» THE PROBLEM
Transcribe exactly the lines that fall between the one holding "def Obligations.UnsignedCompareSetsTheOrder : Prop" and the one holding "2^(64 (d-1)). -/", inclusive, from the entries below.

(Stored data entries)
== Segment start ==
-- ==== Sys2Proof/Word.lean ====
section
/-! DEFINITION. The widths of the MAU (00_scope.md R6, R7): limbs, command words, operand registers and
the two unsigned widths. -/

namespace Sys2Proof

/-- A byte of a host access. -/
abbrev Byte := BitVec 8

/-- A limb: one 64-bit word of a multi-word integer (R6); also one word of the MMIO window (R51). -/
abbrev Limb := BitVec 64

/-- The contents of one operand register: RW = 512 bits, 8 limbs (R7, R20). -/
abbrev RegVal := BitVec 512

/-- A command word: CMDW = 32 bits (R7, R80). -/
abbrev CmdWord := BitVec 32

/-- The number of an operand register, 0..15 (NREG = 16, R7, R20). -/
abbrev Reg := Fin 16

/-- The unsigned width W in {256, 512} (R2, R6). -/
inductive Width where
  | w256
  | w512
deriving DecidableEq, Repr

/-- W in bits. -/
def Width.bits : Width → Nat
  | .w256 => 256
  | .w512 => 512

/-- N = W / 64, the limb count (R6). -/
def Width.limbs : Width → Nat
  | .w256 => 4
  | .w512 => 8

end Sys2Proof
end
== Segment end ==
== Segment start ==
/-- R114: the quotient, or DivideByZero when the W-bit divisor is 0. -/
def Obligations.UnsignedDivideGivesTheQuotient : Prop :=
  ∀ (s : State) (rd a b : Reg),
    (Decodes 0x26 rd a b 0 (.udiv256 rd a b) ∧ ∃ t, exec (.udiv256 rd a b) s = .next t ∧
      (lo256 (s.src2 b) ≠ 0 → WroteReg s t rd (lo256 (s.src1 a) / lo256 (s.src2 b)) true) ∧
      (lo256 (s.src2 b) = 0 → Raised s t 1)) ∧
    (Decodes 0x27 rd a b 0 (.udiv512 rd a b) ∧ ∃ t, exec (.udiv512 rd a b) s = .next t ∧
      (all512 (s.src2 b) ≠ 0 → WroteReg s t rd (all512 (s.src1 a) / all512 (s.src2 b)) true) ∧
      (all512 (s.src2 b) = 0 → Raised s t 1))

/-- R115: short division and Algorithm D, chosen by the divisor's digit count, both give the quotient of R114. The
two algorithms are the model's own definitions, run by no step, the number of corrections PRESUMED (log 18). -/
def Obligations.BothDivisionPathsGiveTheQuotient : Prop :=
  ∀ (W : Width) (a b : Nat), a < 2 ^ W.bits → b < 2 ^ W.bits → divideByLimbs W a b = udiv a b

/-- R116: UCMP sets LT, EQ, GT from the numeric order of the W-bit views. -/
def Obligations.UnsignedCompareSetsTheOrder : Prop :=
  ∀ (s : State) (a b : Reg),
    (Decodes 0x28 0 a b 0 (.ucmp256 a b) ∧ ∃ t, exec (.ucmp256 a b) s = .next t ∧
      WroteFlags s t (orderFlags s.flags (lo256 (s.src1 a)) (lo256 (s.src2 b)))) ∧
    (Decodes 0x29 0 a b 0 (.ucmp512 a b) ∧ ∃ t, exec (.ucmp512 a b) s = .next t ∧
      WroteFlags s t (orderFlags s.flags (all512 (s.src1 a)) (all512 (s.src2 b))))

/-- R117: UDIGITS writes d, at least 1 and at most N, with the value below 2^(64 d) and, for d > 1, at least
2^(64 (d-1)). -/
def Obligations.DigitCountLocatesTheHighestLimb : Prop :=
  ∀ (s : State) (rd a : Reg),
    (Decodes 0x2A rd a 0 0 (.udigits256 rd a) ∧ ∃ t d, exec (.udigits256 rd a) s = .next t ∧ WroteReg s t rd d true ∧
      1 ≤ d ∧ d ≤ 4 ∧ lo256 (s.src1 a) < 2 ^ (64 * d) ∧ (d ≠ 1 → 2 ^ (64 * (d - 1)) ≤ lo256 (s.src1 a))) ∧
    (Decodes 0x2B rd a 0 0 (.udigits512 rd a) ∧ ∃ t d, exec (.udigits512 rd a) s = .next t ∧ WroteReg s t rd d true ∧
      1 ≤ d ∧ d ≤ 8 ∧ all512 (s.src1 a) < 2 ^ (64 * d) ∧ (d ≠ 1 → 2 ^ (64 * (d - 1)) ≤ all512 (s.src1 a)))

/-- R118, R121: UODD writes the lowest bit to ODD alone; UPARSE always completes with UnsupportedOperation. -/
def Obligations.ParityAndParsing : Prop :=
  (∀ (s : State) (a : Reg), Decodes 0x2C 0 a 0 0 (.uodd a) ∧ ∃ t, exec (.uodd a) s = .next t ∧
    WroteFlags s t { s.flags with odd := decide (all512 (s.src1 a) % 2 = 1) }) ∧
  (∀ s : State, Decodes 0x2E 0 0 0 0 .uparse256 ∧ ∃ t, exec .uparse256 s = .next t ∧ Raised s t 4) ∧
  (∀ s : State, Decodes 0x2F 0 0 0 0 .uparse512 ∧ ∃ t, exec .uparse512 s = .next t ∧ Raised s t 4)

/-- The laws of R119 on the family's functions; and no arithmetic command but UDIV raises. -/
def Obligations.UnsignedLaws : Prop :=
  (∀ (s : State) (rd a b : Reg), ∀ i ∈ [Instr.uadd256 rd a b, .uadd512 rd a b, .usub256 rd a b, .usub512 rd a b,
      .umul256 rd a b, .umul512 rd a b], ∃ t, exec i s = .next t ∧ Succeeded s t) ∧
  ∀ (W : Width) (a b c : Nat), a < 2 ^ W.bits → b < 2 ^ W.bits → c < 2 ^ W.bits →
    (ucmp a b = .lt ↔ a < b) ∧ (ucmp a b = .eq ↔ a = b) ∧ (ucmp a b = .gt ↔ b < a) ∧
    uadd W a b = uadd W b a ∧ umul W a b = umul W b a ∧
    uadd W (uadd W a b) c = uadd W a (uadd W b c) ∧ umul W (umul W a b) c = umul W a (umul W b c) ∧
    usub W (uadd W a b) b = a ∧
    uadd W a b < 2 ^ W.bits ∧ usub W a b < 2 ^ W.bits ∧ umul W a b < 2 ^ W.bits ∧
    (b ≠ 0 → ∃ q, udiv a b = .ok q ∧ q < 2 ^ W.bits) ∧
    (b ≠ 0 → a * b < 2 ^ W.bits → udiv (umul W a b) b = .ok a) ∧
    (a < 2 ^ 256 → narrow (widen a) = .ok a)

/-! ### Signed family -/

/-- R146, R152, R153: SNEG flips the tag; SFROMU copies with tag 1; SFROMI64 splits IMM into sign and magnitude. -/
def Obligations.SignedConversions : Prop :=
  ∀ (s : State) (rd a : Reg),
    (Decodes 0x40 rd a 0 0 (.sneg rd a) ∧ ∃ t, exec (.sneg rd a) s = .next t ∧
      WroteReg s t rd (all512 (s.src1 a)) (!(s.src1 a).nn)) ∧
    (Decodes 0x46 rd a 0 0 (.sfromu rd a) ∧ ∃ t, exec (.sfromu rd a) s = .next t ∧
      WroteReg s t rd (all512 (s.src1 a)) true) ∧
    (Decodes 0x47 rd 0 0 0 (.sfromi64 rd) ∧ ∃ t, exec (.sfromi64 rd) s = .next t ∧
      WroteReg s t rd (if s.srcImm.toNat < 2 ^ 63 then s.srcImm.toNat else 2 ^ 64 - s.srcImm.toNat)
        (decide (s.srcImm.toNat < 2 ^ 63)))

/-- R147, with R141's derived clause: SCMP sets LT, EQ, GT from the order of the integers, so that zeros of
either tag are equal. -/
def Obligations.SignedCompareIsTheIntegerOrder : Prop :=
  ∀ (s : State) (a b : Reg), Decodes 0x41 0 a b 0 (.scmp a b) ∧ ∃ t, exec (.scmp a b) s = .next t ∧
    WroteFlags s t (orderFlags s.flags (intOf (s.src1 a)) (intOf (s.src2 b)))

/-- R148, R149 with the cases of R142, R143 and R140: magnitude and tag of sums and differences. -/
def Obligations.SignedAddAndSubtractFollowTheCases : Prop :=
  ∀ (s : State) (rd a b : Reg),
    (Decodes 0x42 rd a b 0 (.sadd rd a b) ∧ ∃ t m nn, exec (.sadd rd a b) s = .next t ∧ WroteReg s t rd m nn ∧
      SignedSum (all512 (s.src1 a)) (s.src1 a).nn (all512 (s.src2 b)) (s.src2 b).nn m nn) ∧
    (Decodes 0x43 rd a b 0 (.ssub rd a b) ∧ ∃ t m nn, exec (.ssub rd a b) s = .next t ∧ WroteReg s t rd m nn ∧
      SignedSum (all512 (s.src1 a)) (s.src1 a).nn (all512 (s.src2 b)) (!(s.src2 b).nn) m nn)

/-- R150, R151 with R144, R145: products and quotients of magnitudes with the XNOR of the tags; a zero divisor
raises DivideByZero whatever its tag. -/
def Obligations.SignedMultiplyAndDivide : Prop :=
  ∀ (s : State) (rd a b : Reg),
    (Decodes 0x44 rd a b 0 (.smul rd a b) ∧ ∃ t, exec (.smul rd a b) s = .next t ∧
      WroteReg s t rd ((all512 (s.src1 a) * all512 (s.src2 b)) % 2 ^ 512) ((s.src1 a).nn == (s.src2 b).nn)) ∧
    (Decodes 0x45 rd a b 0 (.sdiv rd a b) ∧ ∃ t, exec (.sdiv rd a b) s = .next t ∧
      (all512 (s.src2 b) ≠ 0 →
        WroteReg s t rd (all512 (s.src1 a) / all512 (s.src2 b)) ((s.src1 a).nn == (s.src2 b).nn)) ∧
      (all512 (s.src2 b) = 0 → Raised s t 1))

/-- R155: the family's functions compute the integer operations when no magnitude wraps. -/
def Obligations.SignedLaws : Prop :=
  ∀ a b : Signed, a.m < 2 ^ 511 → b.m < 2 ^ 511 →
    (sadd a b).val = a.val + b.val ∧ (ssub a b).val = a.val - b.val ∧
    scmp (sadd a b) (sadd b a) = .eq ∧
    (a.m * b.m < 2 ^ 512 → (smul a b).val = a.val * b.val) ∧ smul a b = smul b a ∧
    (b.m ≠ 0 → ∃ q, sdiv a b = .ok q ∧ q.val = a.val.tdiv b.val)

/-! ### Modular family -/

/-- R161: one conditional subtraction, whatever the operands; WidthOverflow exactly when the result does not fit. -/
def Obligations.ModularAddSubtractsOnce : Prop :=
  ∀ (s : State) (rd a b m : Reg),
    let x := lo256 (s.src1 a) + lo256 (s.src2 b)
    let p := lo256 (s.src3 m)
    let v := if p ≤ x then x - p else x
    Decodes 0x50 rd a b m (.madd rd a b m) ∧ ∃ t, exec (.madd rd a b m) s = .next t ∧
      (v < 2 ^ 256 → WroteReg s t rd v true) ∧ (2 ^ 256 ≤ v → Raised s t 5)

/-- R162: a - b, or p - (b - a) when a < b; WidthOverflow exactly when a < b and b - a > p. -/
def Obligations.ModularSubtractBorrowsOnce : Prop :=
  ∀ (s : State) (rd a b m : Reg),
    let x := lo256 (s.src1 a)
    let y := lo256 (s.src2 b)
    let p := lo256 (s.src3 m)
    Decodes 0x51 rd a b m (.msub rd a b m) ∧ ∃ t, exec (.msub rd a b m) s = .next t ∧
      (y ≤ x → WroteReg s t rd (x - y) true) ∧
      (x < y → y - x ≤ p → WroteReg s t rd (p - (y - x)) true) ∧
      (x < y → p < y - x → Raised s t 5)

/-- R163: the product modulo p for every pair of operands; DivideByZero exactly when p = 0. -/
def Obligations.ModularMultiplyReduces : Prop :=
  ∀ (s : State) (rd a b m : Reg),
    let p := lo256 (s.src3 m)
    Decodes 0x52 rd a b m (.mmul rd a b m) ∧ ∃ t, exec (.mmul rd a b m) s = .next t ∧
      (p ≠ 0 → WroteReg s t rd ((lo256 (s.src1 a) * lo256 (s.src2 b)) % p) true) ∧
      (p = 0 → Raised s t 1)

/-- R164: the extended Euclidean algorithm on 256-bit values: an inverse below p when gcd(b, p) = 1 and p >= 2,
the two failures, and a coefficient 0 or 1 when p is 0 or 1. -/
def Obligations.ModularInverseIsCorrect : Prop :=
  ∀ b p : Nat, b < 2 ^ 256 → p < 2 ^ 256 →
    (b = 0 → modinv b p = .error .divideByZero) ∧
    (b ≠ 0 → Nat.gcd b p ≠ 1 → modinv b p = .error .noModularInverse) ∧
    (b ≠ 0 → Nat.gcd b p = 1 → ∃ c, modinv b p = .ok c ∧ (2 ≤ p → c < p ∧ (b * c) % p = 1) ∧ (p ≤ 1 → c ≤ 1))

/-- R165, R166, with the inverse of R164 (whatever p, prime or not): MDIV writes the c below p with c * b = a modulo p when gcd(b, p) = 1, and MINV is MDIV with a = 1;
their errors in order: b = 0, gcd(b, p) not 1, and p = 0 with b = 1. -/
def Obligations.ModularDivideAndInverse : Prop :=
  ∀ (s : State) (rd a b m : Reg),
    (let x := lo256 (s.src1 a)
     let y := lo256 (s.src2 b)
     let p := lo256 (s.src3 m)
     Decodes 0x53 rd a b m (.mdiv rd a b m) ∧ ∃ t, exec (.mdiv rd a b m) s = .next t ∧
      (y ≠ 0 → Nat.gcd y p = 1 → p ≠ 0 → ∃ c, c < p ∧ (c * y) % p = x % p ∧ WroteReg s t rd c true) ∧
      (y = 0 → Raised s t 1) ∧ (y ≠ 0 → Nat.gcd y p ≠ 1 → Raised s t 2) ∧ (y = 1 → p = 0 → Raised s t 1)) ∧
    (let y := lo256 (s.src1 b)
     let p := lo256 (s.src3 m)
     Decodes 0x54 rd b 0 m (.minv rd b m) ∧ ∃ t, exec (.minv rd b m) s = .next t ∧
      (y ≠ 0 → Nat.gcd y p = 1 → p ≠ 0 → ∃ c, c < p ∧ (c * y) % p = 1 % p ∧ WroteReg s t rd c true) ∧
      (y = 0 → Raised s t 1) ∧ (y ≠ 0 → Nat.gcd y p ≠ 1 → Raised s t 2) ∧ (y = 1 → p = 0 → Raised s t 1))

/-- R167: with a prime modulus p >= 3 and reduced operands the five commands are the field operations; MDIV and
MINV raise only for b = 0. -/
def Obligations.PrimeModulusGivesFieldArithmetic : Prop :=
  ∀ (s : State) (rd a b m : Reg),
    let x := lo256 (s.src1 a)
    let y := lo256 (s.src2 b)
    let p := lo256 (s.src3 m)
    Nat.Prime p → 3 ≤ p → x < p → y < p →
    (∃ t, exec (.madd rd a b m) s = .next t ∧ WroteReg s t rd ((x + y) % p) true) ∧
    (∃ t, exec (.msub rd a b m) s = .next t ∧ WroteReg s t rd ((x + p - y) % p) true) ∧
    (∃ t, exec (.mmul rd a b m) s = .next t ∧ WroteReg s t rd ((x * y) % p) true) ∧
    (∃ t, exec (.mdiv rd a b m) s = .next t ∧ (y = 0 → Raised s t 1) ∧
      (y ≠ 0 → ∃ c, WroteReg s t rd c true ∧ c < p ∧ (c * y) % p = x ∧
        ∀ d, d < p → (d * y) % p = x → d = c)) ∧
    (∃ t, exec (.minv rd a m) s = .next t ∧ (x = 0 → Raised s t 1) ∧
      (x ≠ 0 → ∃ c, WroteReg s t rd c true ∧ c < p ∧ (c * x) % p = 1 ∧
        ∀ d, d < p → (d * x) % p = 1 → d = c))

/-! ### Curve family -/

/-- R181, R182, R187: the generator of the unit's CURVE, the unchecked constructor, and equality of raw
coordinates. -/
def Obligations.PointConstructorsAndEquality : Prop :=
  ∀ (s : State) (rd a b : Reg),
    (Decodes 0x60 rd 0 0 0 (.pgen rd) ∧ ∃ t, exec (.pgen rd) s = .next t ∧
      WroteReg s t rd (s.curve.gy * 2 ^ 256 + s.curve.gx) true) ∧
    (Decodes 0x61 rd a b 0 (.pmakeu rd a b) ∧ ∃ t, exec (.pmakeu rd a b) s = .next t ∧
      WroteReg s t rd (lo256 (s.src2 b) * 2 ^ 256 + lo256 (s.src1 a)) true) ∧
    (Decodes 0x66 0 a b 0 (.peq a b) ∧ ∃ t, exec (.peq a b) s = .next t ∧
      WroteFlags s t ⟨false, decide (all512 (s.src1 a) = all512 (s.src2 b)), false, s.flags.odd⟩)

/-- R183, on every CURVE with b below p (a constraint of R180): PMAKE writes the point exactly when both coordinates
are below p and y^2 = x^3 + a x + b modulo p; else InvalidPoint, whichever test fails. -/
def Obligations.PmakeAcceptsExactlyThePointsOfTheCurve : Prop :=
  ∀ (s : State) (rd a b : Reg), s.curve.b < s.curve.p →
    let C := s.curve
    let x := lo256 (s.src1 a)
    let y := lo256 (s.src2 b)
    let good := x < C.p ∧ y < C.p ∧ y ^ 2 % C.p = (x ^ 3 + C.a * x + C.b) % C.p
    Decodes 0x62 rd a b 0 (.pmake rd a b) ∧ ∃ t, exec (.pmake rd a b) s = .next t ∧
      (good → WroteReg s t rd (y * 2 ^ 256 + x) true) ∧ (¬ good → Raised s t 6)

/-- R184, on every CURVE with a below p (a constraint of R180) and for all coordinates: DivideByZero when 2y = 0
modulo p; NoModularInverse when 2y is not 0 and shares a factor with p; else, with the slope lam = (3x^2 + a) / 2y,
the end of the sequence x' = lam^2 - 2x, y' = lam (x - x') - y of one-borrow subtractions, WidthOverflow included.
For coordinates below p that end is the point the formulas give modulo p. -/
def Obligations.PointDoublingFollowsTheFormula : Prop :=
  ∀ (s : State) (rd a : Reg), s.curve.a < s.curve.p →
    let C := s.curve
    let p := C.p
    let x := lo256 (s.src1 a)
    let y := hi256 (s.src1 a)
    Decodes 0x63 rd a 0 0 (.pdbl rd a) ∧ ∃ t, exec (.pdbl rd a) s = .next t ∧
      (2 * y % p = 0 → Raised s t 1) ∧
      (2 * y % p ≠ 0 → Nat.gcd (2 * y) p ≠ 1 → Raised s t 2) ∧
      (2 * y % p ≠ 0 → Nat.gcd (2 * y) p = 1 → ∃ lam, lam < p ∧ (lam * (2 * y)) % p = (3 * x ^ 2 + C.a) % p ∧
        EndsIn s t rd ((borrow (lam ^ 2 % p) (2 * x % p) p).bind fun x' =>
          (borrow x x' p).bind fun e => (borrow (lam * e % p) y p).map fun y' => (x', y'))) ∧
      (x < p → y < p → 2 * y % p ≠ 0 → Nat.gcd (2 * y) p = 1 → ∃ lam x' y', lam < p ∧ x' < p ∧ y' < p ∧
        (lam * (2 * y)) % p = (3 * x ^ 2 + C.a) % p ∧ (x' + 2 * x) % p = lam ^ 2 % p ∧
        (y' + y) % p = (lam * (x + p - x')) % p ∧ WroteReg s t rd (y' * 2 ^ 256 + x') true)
== Segment end ==
» EXERCISE OUTPUT
def Obligations.UnsignedCompareSetsTheOrder : Prop :=
  ∀ (s : State) (a b : Reg),
    (Decodes 0x28 0 a b 0 (.ucmp256 a b) ∧ ∃ t, exec (.ucmp256 a b) s = .next t ∧
      WroteFlags s t (orderFlags s.flags (lo256 (s.src1 a)) (lo256 (s.src2 b)))) ∧
    (Decodes 0x29 0 a b 0 (.ucmp512 a b) ∧ ∃ t, exec (.ucmp512 a b) s = .next t ∧
      WroteFlags s t (orderFlags s.flags (all512 (s.src1 a)) (all512 (s.src2 b))))

/-- R117: UDIGITS writes d, at least 1 and at most N, with the value below 2^(64 d) and, for d > 1, at least
2^(64 (d-1)). -/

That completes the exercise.